▶ PROBLEM STATEMENT
Print the first line of the material below and each line after it, exactly as written, ending with the line that contains "(.inl (Laws.TableRow.storeRegs x)))))".

▶ EXCERPTED RECORDS
/-- What an instruction raises is recorded lawfully: its word is in its own row (R74, R220). -/
theorem RaisedBy.record_wf {s : State} {i : Instr} {kind : FaultKind} (h : RaisedBy s i kind) (addr : Word) :
    (FaultRecord.mk kind (encode i) addr).wf = true := by
  cases h with
  | call nnn => exact beq_iff_eq.mpr (Laws.TableRow.call nnn)
  | ret u => exact beq_iff_eq.mpr (Laws.TableRow.ret u)
  | ldB x => exact wf_addressOutOfRange _ _ (.inr (.inr (.inl (Laws.TableRow.ldB x))))
  | storeRegs x => exact wf_addressOutOfRange _ _ (.inr (.inr (.inr (.inl (Laws.TableRow.storeRegs x)))))
  | loadRegs x => exact wf_addressOutOfRange _ _ (.inr (.inr (.inr (.inr (Laws.TableRow.loadRegs x)))))
  | drw x y n => exact wf_addressOutOfRange _ _ (.inr (.inl (Laws.TableRow.drw x y n)))

/-! ## Memory canonical and FAULT lawful -/

section

variable {s t : State}

/-- Raising keeps the invariant where the record is lawful, whatever becomes of the rest (R228). -/
theorem raise_inv {kind : FaultKind} {op addr : Word} (hm : s.mem.wf = true)
    (hr : (FaultRecord.mk kind op addr).wf = true) (h : raise kind op addr s = .next t) : t.Inv := by
  obtain ⟨hfault, hmem, _⟩ := raise_spec h
  refine ⟨hmem hm, fun r ht => ?_⟩
  obtain rfl := Option.some.inj (hfault.symm.trans ht)
  exact hr

theorem State.storeAtI_mem_wf {i : Instr} {bs : List Byte} (hb : bs ≠ []) (hm : s.mem.wf = true)
    (h : s.storeAtI i bs = .next t) : t.mem.wf = true := by
  rcases s.storeAtI_cases i hb with ⟨hend, he⟩ | ⟨_, he⟩ <;> rw [he] at h
  · cases h
    exact Memory.fill_wf hm hend
  · exact (raise_spec h).2.1 hm

/-- An instruction that completes keeps memory canonical: only the two stores write it. -/
theorem exec_mem_wf {i : Instr} (hm : s.mem.wf = true) (h : exec i s = .next t) (ht : t.Safe) :
    t.mem.wf = true := by
  cases exec_completes h ht with
  | store hi m =>
    rcases hi with rfl | rfl
    · exact State.storeAtI_mem_wf (List.ne_nil_of_length_eq_add_one (bcdDigits_length _)) hm h
    · exact State.storeAtI_mem_wf (List.ne_nil_of_length_eq_add_one (s.regsUpTo_length _)) hm h
  | _ => exact hm

/-- Every instruction keeps the invariant, also where it takes a fatal condition. -/
theorem exec_inv {i : Instr} (hs : s.Safe) (hm : s.mem.wf = true) (h : exec i s = .next t) : t.Inv := by
  by_cases ht : t.Safe
  · exact ⟨exec_mem_wf hm h ht, fun r hr => nomatch ht.symm.trans hr⟩
  · obtain ⟨kind, hrow, hraise⟩ := exec_raisedBy hs h ht
    exact raise_inv hm (hrow.record_wf _) hraise

end

/-- Settles O20: nothing is listed and no fatal condition has been raised. -/
theorem canonicalFormHoldsAtReset : Obligations.CanonicalFormHoldsAtReset := ⟨rfl, nofun⟩

/-- Settles O21: over everything a step can leave, memory is kept, stored to, built or wrecked in its canonical form,
and FAULT is kept, cleared or set to a record of the table. -/
theorem everyStepKeepsCanonicalForm : Obligations.EveryStepKeepsCanonicalForm := by
  intro s t hinv h
  obtain ⟨hm, hr⟩ := hinv
  have hstepped := stepped_of_step h
  generalize s.nextStrobe = e at hstepped
  cases hstepped with
  | fetchRaises keys rnd _ hraise =>
    exact raise_inv (s := s.consume.sample keys rnd) hm (wf_addressOutOfRange _ _ (.inl rfl)) hraise
  | decodeRaises keys rnd _ hd hraise =>
    exact raise_inv (s := s.atHandler keys rnd) hm (wf_illegalOpcode _ hd) hraise
  | instr keys rnd hf _ hexec => exact exec_inv (s := s.atHandler keys rnd) hf hm hexec
  | haltedAgent => exact ⟨Memory.setCells_wf hm, hr⟩
  | construct font hlen => exact ⟨constructedMemory_wf font hlen, nofun⟩
  | _ => exact ⟨hm, hr⟩

/-! ## PC and the return addresses -/

section

variable {s t : State}

/-- A step that leaves a halted core bounds nothing. -/
theorem State.PcInv.of_raise {kind : FaultKind} {op addr : Word} (h : raise kind op addr s = .next t) : t.PcInv :=
  fun ht => nomatch (raise_spec h).1.symm.trans ht

/-- At the entry point with an empty stack there is no return address to bound (R262). -/
theorem State.PcInv.of_entry_point (hpc : s.pc = 0x200) (hsp : s.sp = 0) : s.PcInv := by
  refine fun _ => ⟨by rw [hpc]; decide, fun w hw => ?_⟩
  rw [State.entries, hsp] at hw
  exact absurd hw List.not_mem_nil

/-- The entries in use after an instruction that completes are old ones, or the advanced PC that a CALL pushed. -/
theorem mem_entries_of_exec {i : Instr} {w : Word} (h : exec i s = .next t) (ht : t.Safe) (hw : w ∈ t.entries) :
    w ∈ s.entries ∨ w = s.pc := by
  cases exec_completes h ht with
  | call nnn hsp =>
    have hpush := take_stack_push s.stack s.pc hsp
    exact (List.mem_append.mp (hpush ▸ hw)).imp_right List.mem_singleton.mp
  | ret u hn hsp =>
    have hpop := take_stack_pop s.stack hn
    rw [State.entries, hsp, hpop]
    exact .inl (List.mem_append_left _ hw)
  | _ => exact .inl hw

/-- Where PC stands after an instruction that completes, from a PC0 inside memory and bounded return addresses. -/
theorem exec_pc_le {i : Instr} (hs : s.Safe) (hpos : 2 ≤ s.pc.toNat) (hpc : s.pc.toNat ≤ 0x1000)
    (hret : ∀ w ∈ s.entries, w.toNat ≤ 0x1000) (h : exec i s = .next t) (ht : t.Safe) : t.pc.toNat ≤ 0x10FE := by
  by_cases hne : t.pc = s.pc
  · rw [hne]
    omega
  · rcases pcFollowsTheEffectTable i s t hs h ht hne with
      ⟨_, hskip⟩ | ⟨_, hwait, _⟩ | ⟨nnn, _, hjump⟩ | ⟨nnn, _, hjump⟩ | ⟨_, _, hpop⟩
    · rw [hskip]
      bv_omega
    · rw [hwait]
      bv_omega
    · have := nnn.isLt
      omega
    · have := nnn.isLt
      have := (s.reg 0).isLt
      omega
    · have := hret t.pc (hpop ▸ List.mem_append_right _ (List.mem_singleton_self t.pc))
      omega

▶ RESULT OF THE EXERCISE
/-- What an instruction raises is recorded lawfully: its word is in its own row (R74, R220). -/
theorem RaisedBy.record_wf {s : State} {i : Instr} {kind : FaultKind} (h : RaisedBy s i kind) (addr : Word) :
    (FaultRecord.mk kind (encode i) addr).wf = true := by
  cases h with
  | call nnn => exact beq_iff_eq.mpr (Laws.TableRow.call nnn)
  | ret u => exact beq_iff_eq.mpr (Laws.TableRow.ret u)
  | ldB x => exact wf_addressOutOfRange _ _ (.inr (.inr (.inl (Laws.TableRow.ldB x))))
  | storeRegs x => exact wf_addressOutOfRange _ _ (.inr (.inr (.inr (.inl (Laws.TableRow.storeRegs x)))))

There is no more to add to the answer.